→ **WORK INSTRUCTION**: Work through the data below and state how many lines contain "bitrevArgsOk", giving that number alone.

(Dataset entries)
BEGIN
-- ==== Sys2Proof/Laws/Commands.lean ====
section
/-! SUPPORT. What each command does as a whole, and all of them together: R121's function of the latched
command, the tables and MEM writes only the write set of spec/20_memory.md R70 and touches only the in-use
regions. -/

namespace Sys2Proof.Machine

/-- An ending that changes nothing but the error code (R124). -/
def Rejected (code : ErrCode) (m : Port) (e : Ending) : Prop :=
  e = { code := code, len := none, pos := none, endian := none, port := m }

theorem Act.reject_eq {α : Type} (code : ErrCode) (m : Port) :
    (Act.reject code m : Act α) = .raise { code := code, len := none, pos := none, endian := none, port := m } := rfl

/-- POPCOUNT past its checks: OK, and no byte, RES_POS or RES_INFO changes (R140). -/
theorem popcountRun_sat (send : Bool) (v : Env) (m : Port) {R : Ending → Prop}
    (hb : v.regs.viewSource.inBounds v.params = true) (ha : popcountArgsOk v.regs = true) :
    (popcountRun send v m).Sat (fun e => e.code = .ok ∧ e.pos = none ∧ e.endian = none ∧ e.port = m) R
      (FaultFrom v (inView v) m) := by
  unfold popcountRun
  simp only [hb, ha, Bool.not_true, Bool.false_eq_true, if_false]
  simp only [popcountArgsOk, Bool.and_eq_true, decide_eq_true_eq] at ha
  have h := popcountFrom_within (W := fun _ => False) (G := fun _ => False) v send
    { next := v.regs.arg0.toNat, count := 0 } m (T := inView v) fun i hi => inView_of_lt (by omega)
  exact Act.Sat.mono h (fun _ h => h.1) (fun _ h => h.1.elim) fun _ h => h

/-- The bytes BITREV may change. -/
def inRange (v : Env) (a : Nat) : Prop := v.regs.bitrevRange.holds a = true

theorem inRange_of_lt {v : Env} {j : Nat} (h1 : v.regs.arg0.toNat ≤ j) (h2 : j < v.regs.arg1.toNat) :
    inRange v (v.regs.srcAddr.toNat + j) := by
  simp only [inRange, Region.holds_iff, Regs.bitrevRange]; omega

/-- BITREV past its checks: OK, no result register changes, and only its range does (R147). -/
theorem bitrevRun_sat (v : Env) (m : Port) {R : Ending → Prop}
    (hb : v.regs.viewSource.inBounds v.params = true) (ha : bitrevArgsOk v.regs = true) :
    (bitrevRun v m).Sat
      (fun e => (e.code = .ok ∧ e.len = none ∧ e.pos = none ∧ e.endian = none) ∧ Wrote v (inRange v) m e.port) R
      (FaultFrom v (inRange v) m) := by
  unfold bitrevRun
  simp only [hb, ha, Bool.not_true, Bool.false_eq_true, if_false]
  have h := bitrevFrom_within (G := fun _ => False) v { next := v.regs.arg0.toNat } m
    (W := inRange v) (T := inRange v) (fun j h1 h2 => inRange_of_lt h1 h2) fun j h1 h2 => inRange_of_lt h1 h2
  exact Act.Sat.mono h (fun _ h => h) (fun _ h => h.1.elim) fun _ h => h

/-- The write set of the command of an environment, as a predicate. -/
def inWriteSet (v : Env) (c : Latched) (a : Nat) : Prop := (writeSet v.params c).holds a = true

/-- The in-use regions (R70). -/
def inUse (v : Env) (c : Latched) (a : Nat) : Prop :=
  (readSet v.params c).holds a = true ∨ (writeSet v.params c).holds a = true

theorem latched_op_cases (op : BitVec 4) :
    op = 1 ∨ op = 2 ∨ op = 3 ∨ op = 4 ∨ op = 5 ∨ (op = 0 ∨ 6 ≤ op.toNat) := by
  revert op; decide

theorem latchedRun_reserved {c : Latched} (h : c.op = 0 ∨ 6 ≤ c.op.toNat) : latchedRun c = reservedRun := by
  obtain ⟨op, send, dend, symw, regs⟩ := c
  revert h
  simp only [latchedRun]
  revert op
  have key : ∀ op : BitVec 4, (op = 0 ∨ 6 ≤ op.toNat) →
      op.toNat ≠ 1 ∧ op.toNat ≠ 2 ∧ op.toNat ≠ 3 ∧ op.toNat ≠ 4 ∧ op.toNat ≠ 5 := by decide
  intro op h
  obtain ⟨h1, h2, h3, h4, h5⟩ := key op h
  split <;> simp_all

/-- R121's function: whatever the command, it writes only its write set, and its faults come from the
in-use regions and the tables. -/
theorem latchedRun_within (c : Latched) (v : Env) (m : Port) (hr : v.regs = c.regs) :
    (latchedRun c v m).Within v (inWriteSet v c) (inUse v c) m Ending.port (fun _ => True) (fun _ => True) := by
  obtain ⟨op, send, dend, symw, regs⟩ := c
  simp only at hr
  subst hr
  have hself : ∀ code : ErrCode, (Act.reject code m : Act Ending).Within v (inWriteSet v ⟨op, send, dend, symw, v.regs⟩)
      (inUse v ⟨op, send, dend, symw, v.regs⟩) m Ending.port (fun _ => True) (fun _ => True) :=
    fun code => ⟨trivial, Wrote.refl v _ m⟩
  rcases latched_op_cases op with rfl | rfl | rfl | rfl | rfl | h
  · change (sparseRun v m).Within _ _ _ _ _ _ _
    by_cases hok : decoderRegionsOk v.params v.regs.streamSource v.regs.destination = true
    · have hw : ∀ a, v.regs.destination.holds a = true → inWriteSet v ⟨1, send, dend, symw, v.regs⟩ a := fun a ha => by
        simpa [inWriteSet, writeSet, passesLaunchChecks, hok] using ha
      refine Act.Sat.mono (sparseRun_sat v m hok) (fun e he => ?_) (fun e he => ⟨trivial, he.2.mono hw⟩)
        fun f hf => hf.mono (fun a ha => ?_) fun _ h => h
      · obtain ⟨-, n, big, -, -, -, -, hcap, hwr, -⟩ := he
        exact ⟨trivial, hwr.mono fun a ha => hw a (destination_of_lt hcap ha.1 ha.2)⟩
      · rcases ha with ha | ha
        · left; simpa [readSet, passesLaunchChecks, hok, inSource] using ha
        · right; exact hw a ha
    · have : sparseRun v m = .reject .badArg m := by simp [sparseRun, hok]
      rw [this]; exact hself _
  · change (varlenRun dend v m).Within _ _ _ _ _ _ _
    by_cases hok : decoderRegionsOk v.params v.regs.streamSource v.regs.destination = true
    · have hw : ∀ a, v.regs.destination.holds a = true → inWriteSet v ⟨2, send, dend, symw, v.regs⟩ a := fun a ha => by
        simpa [inWriteSet, writeSet, passesLaunchChecks, hok] using ha
      refine Act.Sat.mono (varlenRun_sat dend v m hok) (fun e he => ?_) (fun e he => ⟨trivial, he.2.mono hw⟩)
        fun f hf => hf.mono (fun a ha => ?_) fun _ h => h
      · obtain ⟨-, n, big, -, -, -, -, hcap, hwr, -⟩ := he
        exact ⟨trivial, hwr.mono fun a ha => hw a (destination_of_lt hcap ha.1 ha.2)⟩
      · rcases ha with ha | ha
        · left; simpa [readSet, passesLaunchChecks, hok, inSource] using ha
        · right; exact hw a ha
    · have : varlenRun dend v m = .reject .badArg m := by simp [varlenRun, hok]
      rw [this]; exact hself _
  · change (huffmanRun send symw v m).Within _ _ _ _ _ _ _
    cases hs : symbolWidth symw with
    | none =>
      have : huffmanRun send symw v m = .reject .badArg m := by simp [huffmanRun, hs]
      rw [this]; exact hself _
    | some width =>
      by_cases hok : decoderRegionsOk v.params v.regs.viewSource v.regs.destination = true
      · have hw : ∀ a, v.regs.destination.holds a = true → inWriteSet v ⟨3, send, dend, symw, v.regs⟩ a := fun a ha => by
          simpa [inWriteSet, writeSet, passesLaunchChecks, hs, hok] using ha
        have hend : ∀ e, SymbolsEnd v width 0 m e →
            True ∧ Wrote v (inWriteSet v ⟨3, send, dend, symw, v.regs⟩) m e.port := by
          rintro e ⟨t, -, -, -, -, hcap, hwr⟩
          refine ⟨trivial, hwr.mono fun a ha => hw a ?_⟩
          rcases Nat.eq_zero_or_pos t with rfl | hpos
          · have := ha.1; have := ha.2; omega
          · exact destination_of_lt (hcap hpos) ha.1 ha.2
        refine Act.Sat.mono (huffmanRun_sat send symw v m hs hok) (fun e he => hend e he.2.2) (fun e he => ?_)
          fun f hf => hf.mono (fun a ha => ?_) fun _ h => h
        · rcases he with rfl | he
          · exact ⟨trivial, Wrote.refl v _ m⟩
          · exact hend e he.2
        · rcases ha with ha | ha
          · left; simpa [readSet, passesLaunchChecks, hs, hok, inView] using ha
          · right; exact hw a ha
      · have : huffmanRun send symw v m = .reject .badArg m := by simp [huffmanRun, hs, hok]
        rw [this]; exact hself _
  · change (popcountRun send v m).Within _ _ _ _ _ _ _
    by_cases hb : v.regs.viewSource.inBounds v.params = true
    · by_cases ha : popcountArgsOk v.regs = true
      · refine Act.Sat.mono (popcountRun_sat (R := fun _ => False) send v m hb ha)
          (fun e he => ⟨trivial, by rw [he.2.2.2]; exact Wrote.refl v _ m⟩) (fun _ h => h.elim)
          fun f hf => hf.mono (fun a h => .inl ?_) fun _ h => h
        simpa [readSet, passesLaunchChecks, hb, ha, inView] using h
      · have : popcountRun send v m = .reject .badArg m := by simp [popcountRun, hb, ha]
        rw [this]; exact hself _
    · have : popcountRun send v m = .reject .badArg m := by simp [popcountRun, hb]
      rw [this]; exact hself _
  · change (bitrevRun v m).Within _ _ _ _ _ _ _
    by_cases hb : v.regs.viewSource.inBounds v.params = true
    · by_cases ha : bitrevArgsOk v.regs = true
      · have hw : ∀ a, inRange v a → inWriteSet v ⟨5, send, dend, symw, v.regs⟩ a := fun a h => by
          simpa [inWriteSet, writeSet, passesLaunchChecks, hb, ha, inRange] using h
        exact Act.Sat.mono (bitrevRun_sat (R := fun _ => False) v m hb ha)
          (fun e he => ⟨trivial, he.2.mono hw⟩) (fun _ h => h.elim)
          fun f hf => hf.mono (fun a h => .inr (hw a h)) fun _ h => h
      · have : bitrevRun v m = .reject .badArg m := by simp [bitrevRun, hb, ha]
        rw [this]; exact hself _
    · have : bitrevRun v m = .reject .badArg m := by simp [bitrevRun, hb]
      rw [this]; exact hself _
  · rw [latchedRun_reserved (by simpa using h)]
    exact hself .badCmd

/-- The in-use regions of any command exist (R125). -/
theorem inUse_lt (v : Env) (c : Latched) (hr : v.regs = c.regs) (a : Nat) (h : inUse v c a) : a < v.params.memBytes := by
  obtain ⟨op, send, dend, symw, regs⟩ := c
  simp only at hr
  subst hr
  unfold inUse readSet writeSet at h
  by_cases hp : passesLaunchChecks v.params ⟨op, send, dend, symw, v.regs⟩ = true
  · simp only [hp, if_true] at h
    rcases latched_op_cases op with rfl | rfl | rfl | rfl | rfl | hop
    · simp [passesLaunchChecks, decoderRegionsOk, Region.inBounds] at hp
      simp [Region.holds, Regs.streamSource, Regs.destination] at h hp; omega
    · simp [passesLaunchChecks, decoderRegionsOk, Region.inBounds] at hp
      simp [Region.holds, Regs.streamSource, Regs.destination] at h hp; omega
    · simp [passesLaunchChecks, decoderRegionsOk, Region.inBounds] at hp
      simp [Region.holds, Regs.viewSource, Regs.destination] at h hp; omega
    · simp [passesLaunchChecks, Region.inBounds] at hp
      simp [Region.holds, Regs.viewSource, Region.empty] at h hp; omega
    · simp [passesLaunchChecks, Region.inBounds, bitrevArgsOk] at hp
      simp [Region.holds, Regs.viewSource, Regs.bitrevRange] at h hp; omega
    · have key : ∀ op : BitVec 4, (op = 0 ∨ 6 ≤ op.toNat) →
        op.toNat ≠ 1 ∧ op.toNat ≠ 2 ∧ op.toNat ≠ 3 ∧ op.toNat ≠ 4 ∧ op.toNat ≠ 5 := by decide
      obtain ⟨h1, h2, h3, h4, h5⟩ := key op hop
      rcases h with h | h <;> split at h <;> simp_all [Region.holds, Region.empty]
  · simp [hp, Region.holds, Region.empty] at h

end Sys2Proof.Machine
end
END
→ **SOLUTION**: 3